Deconvolution in Image Processing

Can it make our lives less miserable?

It was only the last July, when getting familiar with the new Panasonic GX9 camera, I stumbled upon an interesting information: the GX9 is said to address the problem of lens diffraction in the firmware.

Wait a minute. For all those years I was taught to believe that diffraction is a fact of life, like paying taxes or dying. You can't avoid it, or reduce its effects by improving the lens design or using some special, exotic glass. the problem occurs at a much lower level; it is a part of the mechanism of wave propagation.

On Diffraction

Simplifying things just a little, an image of subject's point P is a superposition of partial images, created by light passing through all points, Ai, within the lens aperture. For a hypothetical, ideal lens there is one point, P*, where all those partial images overlap; it defines the focus plane for P. Placing the light sensor there, we get our point rendered sharp.

The light passing through a point Ai close enough to some obstruction (aperture, lens edge) behaves slightly differently. Some of it still travels straight to P*, while some is randomly (if with known probability distribution) spread around that direction, causing a diffraction blur. This is just a feature of the wave nature of light, and it can't be helped.

The final result for any P will be superposition of partial images of that point, created by light passing through all possible Ai. As it happens, for a circular aperture it is shaped like a circular blob, surrounded by a series of weakening rings.

The blob is called the Airy disk (after a 19-th century British astronomer, who also established the Greenwich meridian as reference); the rings form the diffraction pattern.

The Airy disk radius (measured up to the first minimum around the blob) can be approximated as r = 1.22 λF (where λ is the light wave length, and F stands for the F-number, like 2.8).

For the averaged visible wavelength of 550 nanometers and F/4.0, this yields 2684 nm or 2.7 micrometers. Assuming (Rayleigh criterion) the Airy radius to define image resolution, it follows that:

  • Spacing pixels (or photosites) by less than half this value will not further improve the actual resolution at this aperture, regardless of lens and camera used.
  • Closing aperture beyond this value at the resulting pixel spacing will not... [ditto]

Note, however, that cameras with various sensor (or film) sizes require various degrees of image magnification for the same viewing size. This enlarges the image detail, but also does the same for diffraction effects.

This is why nobody was worried about diffraction in full-plate cameras. With images sized at 8½×6½ inches (diagonal of 27cm) they required six times less magnification than today's "full frame" for the same viewing size. Ansel Adams and his buddies of the famous Group f/64 would be now Group F/11 if they were using "full frame" cameras (referred to, of course, as 1/40-plate!).

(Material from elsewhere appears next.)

-- ==== Sys2Proof/Machine/Core.lean ====
section
/-! DEFINITION. The machine as the host runs it. -/

def Sys2Proof.core : Host.Core := { State := Sys2Proof.Machine.State, Fault := Sys2Proof.Machine.Fault, Refusal := Sys2Proof.Machine.Refusal, step := Sys2Proof.Machine.step, reset := Sys2Proof.Machine.State.reset }
end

At the other extreme, most of digital cameras have really tiny sensors and. therefore, require huge magnifications. Most of the models referred to as "compact" or "superzoom" use 1/1.7" (focal length multiplier of 4.6), or even smaller imagers. When these images are properly magnified, there will be effectively as much diffraction at F/2.4 on this sensor as at F/11 on a "full frame" one, or at F/64 for the "full plate".

For the 20 MP μFT sensor, the pixel pitch is about 3.8 μm — almost exactly half of the Airy radius at F/11 (7.4 μm). For a full-frame sensor we reach the same pixel pitch by quadrupling the pixel count (80 MP!), an obvious advantage. Still, even for μFT there is some room left until we reach the limit at F/8 or wider apertures.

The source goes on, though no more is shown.